Oil company profits are taking a battering from falling crude prices and weak demand. Anglo-Dutch major Shell (LSE: RDSB.L - news) on Thursday said it would axe 6,500 jobs and step up spending cuts, responding to extended low prices which contributed to a 37 percent drop in second-quarter profit.

Eni (NYSE: E - news) said adjusted net profit in the second quarter fell 84 percent to 139 million euros ($153 million).

Stripping out the Saipem effect, adjusted net profit was 448 million euros, below a 480 million euro Reuters consensus. On Tuesday, Saipem reported a quarterly adjusted operating loss of 738 million euros after heavy writedowns as part of a turnaround plan.

Eni continues to pursue selling down its 43 percent stake in Saipem as part of plans to shift more than $5 billion of the oil contractor's debt off its books.

"Our target is to deconsolidate the debt and we're working on that," Descalzi said.

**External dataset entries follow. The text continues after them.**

-- ==== Sys2Proof/Laws/TouchExecTempo.lean ====
section
/-! SUPPORT. What each operation of Machine/ExecTempo.lean leaves alone. -/
set_option linter.unusedVariables false
set_option Elab.async false
namespace Sys2Proof
namespace Machine

theorem execTempoInputEdge_touch (a1 : Fin 4) (a2 : Bool) (a3 : State) : ∃ t, execTempoInputEdge a1 a2 a3 = .next t ∧ Touch 0x2422000000000000000000000000000000000000000000000c00000000000000000000000000000008a00000000000000080c0000 a3 t := by
  refine ⟨_, rfl, ?_⟩
  repeat' first
    | with_reducible exact Touch.refl _ _
    | ((with_reducible refine Eq.symm ?_); exact rfl)
    | with_reducible apply Touch.via (tempoInputEdge_touch _ _ _)

theorem execGeneratorTick_touch (a1 : Fin 4) (a2 : State) : ∃ t, execGeneratorTick a1 a2 = .next t ∧ Touch 0x2422000000000000000000000000000000000000000000000c00000000000000000000000000000008a00000000000000100c0000 a2 t := by
  refine ⟨_, rfl, ?_⟩
  repeat' first
    | with_reducible exact Touch.refl _ _
    | ((with_reducible refine Eq.symm ?_); exact rfl)
    | with_reducible apply Touch.via (generatorTick_touch _ _)

theorem execChainTempo_touch (a1 : Fin 8) (a2 : BitVec 48) (a3 : State) : ∃ t, execChainTempo a1 a2 a3 = .next t ∧ Touch 0x422000000000000000000000000000000000000000000000c00000000008000000000000000000008a00000000000000000c0000 a3 t := by
  refine ⟨_, rfl, ?_⟩
  repeat' first
    | with_reducible exact Touch.refl _ _
    | ((with_reducible refine Eq.symm ?_); exact rfl)
    | with_reducible apply Touch.after (whileAlive_touch ?_ _ _ _ ?_)
    | with_reducible apply Touch.via (chainTempo_touch _ _ _)
    | intro _

theorem execBellStart_touch (a1 : Fin 16) (a2 : State) : ∃ t, execBellStart a1 a2 = .next t ∧ Touch 0x822efc00000000000000000100000000000060000000000000c000000000000000000000f020000000000000000000000000340400 a2 t := by
  refine ⟨_, rfl, ?_⟩
  repeat' first
    | with_reducible exact Touch.refl _ _
    | ((with_reducible refine Eq.symm ?_); exact rfl)
    | with_reducible apply Touch.via (bellStart_touch _ _)

theorem execTempoOutFall_touch (a1 : State) : ∃ t, execTempoOutFall a1 = .next t ∧ Touch 0x220440000000000000000000000000000000000000000000000000000000000000000000000000000000000000000000000000000 a1 t := by
  refine ⟨_, rfl, ?_⟩
  repeat' first
    | with_reducible exact Touch.refl _ _
    | ((with_reducible refine Eq.symm ?_); exact rfl)
    | with_reducible apply Touch.via (tempoOutFall_touch _)

theorem execTempoStall_touch (a1 : Fin 16) (a2 : State) : ∃ t, execTempoStall a1 a2 = .next t ∧ Touch 0x20000000000000000000000000000000000000000000000c0000000000000000000000000000000000000000000000000040000 a2 t := by
  refine ⟨_, rfl, ?_⟩
  repeat' first
    | with_reducible exact Touch.refl _ _
    | ((with_reducible refine Eq.symm ?_); exact rfl)
    | with_reducible apply Touch.via (tempoStall_touch _ _)

theorem execGenCtlWrite_touch (a1 : Requester) (a2 : Fin 4) (a3 : BitVec 32) (a4 : State) : ∃ t, execGenCtlWrite a1 a2 a3 a4 = .next t ∧ Touch 0x420200000000000000000000000000a0000000000000000000c0000000000000000000000000000000000000000000000010000000 a4 t := by
  refine ⟨_, rfl, ?_⟩
  repeat' first
    | with_reducible exact Touch.refl _ _
    | ((with_reducible refine Eq.symm ?_); exact rfl)
    | with_reducible apply Touch.via (genCtlWrite_touch _ _ _ _)

end Machine
end Sys2Proof
end

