-- ==== Sys2Proof/Laws/Exec.lean ====
section
/-! SUPPORT. What a command can do, said once for all commands: it answers a next state that differs from the old one at most in what the mask of
the command names (the bits of Laws/Touch.lean). -/
set_option linter.unusedVariables false
set_option Elab.async false
namespace Sys2Proof
namespace Machine
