/-! ### `modLk` -/

@[simp] theorem State.modLk_pending (l : Nat) (f : LinkRec → LinkRec) : (s.modLk l f).pending = s.pending := rfl
@[simp] theorem State.modLk_regs (l : Nat) (f : LinkRec → LinkRec) : (s.modLk l f).regs = s.regs := rfl
@[simp] theorem State.modLk_scc (l : Nat) (f : LinkRec → LinkRec) : (s.modLk l f).scc = s.scc := rfl
@[simp] theorem State.modLk_bp (l : Nat) (f : LinkRec → LinkRec) : (s.modLk l f).bp = s.bp := rfl
@[simp] theorem State.modLk_net (l : Nat) (f : LinkRec → LinkRec) : (s.modLk l f).net = s.net := rfl
@[simp] theorem State.modLk_parts (l : Nat) (f : LinkRec → LinkRec) : (s.modLk l f).parts = s.parts := rfl
@[simp] theorem State.modLk_frz (l : Nat) (f : LinkRec → LinkRec) : (s.modLk l f).frz = s.frz := rfl
@[simp] theorem State.modLk_mem (l : Nat) (f : LinkRec → LinkRec) : (s.modLk l f).mem = s.mem := rfl
@[simp] theorem State.modLk_tim (l : Nat) (f : LinkRec → LinkRec) : (s.modLk l f).tim = s.tim := rfl
@[simp] theorem State.modLk_hif (l : Nat) (f : LinkRec → LinkRec) : (s.modLk l f).hif = s.hif := rfl
@[simp] theorem State.modLk_rel (l : Nat) (f : LinkRec → LinkRec) : (s.modLk l f).rel = s.rel := rfl
@[simp] theorem State.modLk_trc (l : Nat) (f : LinkRec → LinkRec) : (s.modLk l f).trc = s.trc := rfl
@[simp] theorem State.modLk_dbg (l : Nat) (f : LinkRec → LinkRec) : (s.modLk l f).dbg = s.dbg := rfl
@[simp] theorem State.modLk_stw (l : Nat) (f : LinkRec → LinkRec) : (s.modLk l f).stw = s.stw := rfl
@[simp] theorem State.modLk_clk (l : Nat) (f : LinkRec → LinkRec) : (s.modLk l f).clk = s.clk := rfl
@[simp] theorem State.modLk_pio (l : Nat) (f : LinkRec → LinkRec) : (s.modLk l f).pio = s.pio := rfl
@[simp] theorem State.modLk_tmp (l : Nat) (f : LinkRec → LinkRec) : (s.modLk l f).tmp = s.tmp := rfl
@[simp] theorem State.modLk_ld (l : Nat) (f : LinkRec → LinkRec) : (s.modLk l f).ld = s.ld := rfl
@[simp] theorem State.modLk_dsp (l : Nat) (f : LinkRec → LinkRec) : (s.modLk l f).dsp = s.dsp := rfl
@[simp] theorem State.modLk_tn (l : Nat) (f : LinkRec → LinkRec) : (s.modLk l f).tn = s.tn := rfl
@[simp] theorem State.modLk_rst (l : Nat) (f : LinkRec → LinkRec) : (s.modLk l f).rst = s.rst := rfl
@[simp] theorem State.modLk_resp (l : Nat) (f : LinkRec → LinkRec) : (s.modLk l f).resp = s.resp := rfl
@[simp] theorem State.modLk_seq (l : Nat) (f : LinkRec → LinkRec) : (s.modLk l f).seq = s.seq := rfl
@[simp] theorem State.modLk_reg (l : Nat) (f : LinkRec → LinkRec) (q : Reg) (j : Nat) : (s.modLk l f).reg q j = s.reg q j := rfl
@[simp] theorem State.modLk_gf (l : Nat) (f : LinkRec → LinkRec) (q : Fld) (j : Nat) : (s.modLk l f).gf q j = s.gf q j := rfl
@[simp] theorem State.modLk_flag (l : Nat) (f : LinkRec → LinkRec) (q : Fld) (j : Nat) : (s.modLk l f).flag q j = s.flag q j := rfl
@[simp] theorem State.modLk_pst (l : Nat) (f : LinkRec → LinkRec) (q : Nat) : (s.modLk l f).pst q = s.pst q := rfl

The CEO singled out steady cashflow generation as the company's key achievement despite crude oil prices halving over the past year. It generated $5.68 billion in the first half, in line with a year ago.

Eni, which earlier this year became the first large oil company to cut its dividend after the slump in oil prices, said it would pay an interim dividend of 0.4 euros per share.

IRAN-GAZING

Eni, the biggest foreign producer in Africa, is focusing increasingly on the bread and butter business of finding oil and gas under Descalzi's stewardship despite plans to cut group investments by 14 percent for the year.

With Iran looking set to return to global oil markets following a nuclear deal struck this month, the CEO played down the chance of making any imminent investments given belt-tightening across the oil industry.

"At the moment the industry is cutting 30 percent of investments, but in 2-3 years this cut will impact the imbalance between demand and supply ... in the future we will need Iranian production," Descalzi said.

Iran needs investments over $100 billion if it is to resume strong production rates quickly, he said. Eni has a deal with Iran to recoup its previous investments in the country in barrels of oil.

At 1302 GMT Eni shares were up 2 percent, while the European oil and gas sector was up 2.53 percent.